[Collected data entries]
-- ==== Sys2Proof/Word.lean ====
section
/-! DEFINITION. The word types of AFBQ (00_scope.md R7, R9; 30_encoding.md R100). -/

namespace Sys2Proof

/-- A 32-bit word: command, response, status and event words are all this wide (R100). -/
abbrev Word := BitVec 32

/-- A Block size: SIZE_W = 32 bits (R7). -/
abbrev Size := BitVec 32

/-- A timeout or wait timer: TIMEOUT_W = 32 bits (R7). -/
abbrev Ticks := BitVec 32

end Sys2Proof
end

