-- ==== Sys2Proof/Machine/Flags.lean ====
section
/-! DEFINITION. The derived values and codes: widths and counter differences (00_scope.md R7,
10_state.md R30), occupancy (40_queue_flow.md R144), gray code (20_memory.md R84), the policy bits
(10_state.md R34), the response and status words (30_encoding.md R112, R114). -/

namespace Sys2Proof.Machine

/-- `ceil(log2(n))` (R7). -/
def ceilLog2 (n : Nat) : Nat := if n ≤ 1 then 0 else Nat.log2 (n - 1) + 1

/-- `IDX_W` for a capacity `q`: at least 1 (R7). -/
def idxW (q : Nat) : Nat := max 1 (ceilLog2 (q + 1))

/-- `CNT_W` for a capacity `q` (R7). -/
def cntW (q : Nat) : Nat := ceilLog2 (q + 1) + 1

/-- `2^CNT_W[d]`, the modulus of the flow counters (R30). -/
def flowMod (d : Dir) (s : State) : Nat := 2 ^ cntW (s.qcap d)

/-- `(a - b) mod m`, the subtraction taken over the integers (40_queue_flow.md R144, R153). -/
def subMod (m a b : Nat) : Nat := (((a : Int) - (b : Int)) % (m : Int)).toNat

/-- `INIT[d]` (R30). -/
def initFlow (d : Dir) (s : State) : Nat :=
  match d with
  | .rx => 0
  | .tx => s.qcap .tx

/-- `occ(d)`, the number of queued items (R144). -/
def occ (d : Dir) (s : State) : Nat :=
  subMod (s.qcap d + 1) (s.stream d).head (s.stream d).tail

/-- `flow_true[d]` (R30). -/
def flowTrue (d : Dir) (s : State) : Nat :=
  subMod (flowMod d s) (initFlow d s + (s.stream d).giveCnt) (s.stream d).takeCnt

/-- `flow_view[d]` (R30). -/
def flowView (d : Dir) (s : State) : Nat :=
  subMod (flowMod d s) (initFlow d s + (s.stream d).giveView) (s.stream d).takeCnt

/-- How far the view lags: `k` of SYNC (R151). -/
def viewLag (d : Dir) (s : State) : Nat :=
  subMod (flowMod d s) (s.stream d).giveCnt (s.stream d).giveView

/-- `gray_W(b)` (20_memory.md R84). -/
def grayCode {w : Nat} (b : BitVec w) : BitVec w := b ^^^ (b >>> 1)

/-- Bit `w - 1 - k` of `bin_W(g)`, from the top bit down (R84). -/
def grayDecodeBit {w : Nat} (g : BitVec w) : Nat → Bool
  | 0 => g.getLsbD (w - 1)
  | k + 1 => grayDecodeBit g k ^^ g.getLsbD (w - 1 - (k + 1))

/-- `bin_W(g)` (R84). -/
def grayDecode {w : Nat} (g : BitVec w) : BitVec w :=
  BitVec.ofFnLE fun i : Fin w => grayDecodeBit g (w - 1 - i.val)

/-- What `clk_a` sees of the `w`-bit counter value `n` after the gray-coded crossing (R86). -/
def cross (w n : Nat) : Nat := (grayDecode (grayCode (BitVec.ofNat w n))).toNat

/-- `drop_on_overrun` (10_state.md R34). -/
def dropOnOverrun (s : State) : Bool := s.rx.cfg.dropOnOverrun

/-- `repeat_on_underrun` (R34). -/
def repeatOnUnderrun (s : State) : Bool := s.tx.cfg.repeatOnUnderrun

/-- The code of a stream state (R21). -/
def StreamState.code : StreamState → BitVec 3
  | .notReady => 0#3
  | .ready => 1#3
  | .running => 2#3
  | .stopping => 3#3
  | .error => 4#3

/-- The code of a fault cause (60_exceptions.md R293). -/
def FaultCause.code : FaultCause → BitVec 3
  | .none => 0#3
  | .dmaError => 1#3
  | .periph => 2#3
  | .allocFail => 3#3
  | .overrun => 4#3
  | .underrun => 5#3
  | .peer => 6#3

/-- `rw[3:0]` (R112). -/
def Code.bits : Code → BitVec 4
  | .ok => 0#4
  | .invalidArgument => 1#4
  | .invalidState => 2#4
  | .resourceExhausted => 3#4
  | .timeout => 4#4
  | .hardwareFault => 5#4
  | .queueEmpty => 6#4

/-- The response word `rw` (R112). -/
def Response.word (r : Response) : Word := 0#28 ++ r.code.bits

/-- `min(v, 255)` in 8 bits (R114, R153). -/
def sat8 (v : Nat) : BitVec 8 := BitVec.ofNat 8 (min v 255)

/-- The loss flag STATUS shows: `overrun` for RX, `underrun` for TX (R114). -/
def lossFlag (d : Dir) (s : State) : Bool :=
  match d with
  | .rx => s.overrun
  | .tx => s.underrun

/-- `sw[5]`: `last_block_flag` for TX, 0 for RX (R114). -/
def lastFlag (d : Dir) (s : State) : Bool :=
  match d with
  | .rx => false
  | .tx => s.lastBlockFlag

/-- The status word `sw` of stream `d` (R114). -/
def statusWord (d : Dir) (s : State) : Word :=
  sat8 (occ d s) ++ sat8 (flowView d s) ++ 0#5 ++ BitVec.ofBool s.fullDuplex ++
  BitVec.ofBool s.periphEnabled ++ (s.stream d).faultCause.code ++ BitVec.ofBool (lastFlag d s) ++
  BitVec.ofBool (lossFlag d s) ++ BitVec.ofBool (s.stream d).armed ++ (s.stream d).state.code

/-- The call of a history entry. -/
def Event.call? : Event → Option Call
  | .call c => some c
  | _ => none

/-- The response of a history entry. -/
def Event.resp? : Event → Option Response
  | .resp r => some r
  | _ => none

/-- The pool answer of a history entry. -/
def Event.answer? : Event → Option (Dir × PoolAnswer)
  | .alloc d a => some (d, a)
  | _ => none

/-- The pool answers among history entries, in order. -/
def answersOf (l : List Event) : List (Dir × PoolAnswer) := l.filterMap Event.answer?

/-- The calls among history entries, in order. -/
def callsOf (l : List Event) : List Call := l.filterMap Event.call?

/-- The responses among history entries, in order. -/
def respsOf (l : List Event) : List Response := l.filterMap Event.resp?

/-- The output trace: the projection of the event history onto calls (10_state.md R50, 20_memory.md
R94). -/
def trace (s : State) : List Call := callsOf s.log

/-- The responses given since reset, in order (R58). -/
def responses (s : State) : List Response := respsOf s.log

end Sys2Proof.Machine
end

About this task: Every line that holds the string "grayDecodeBit" must be copied from the records above.

Problem solution:
def grayDecodeBit {w : Nat} (g : BitVec w) : Nat → Bool
  | k + 1 => grayDecodeBit g k ^^ g.getLsbD (w - 1 - (k + 1))
  BitVec.ofFnLE fun i : Fin w => grayDecodeBit g (w - 1 - i.val)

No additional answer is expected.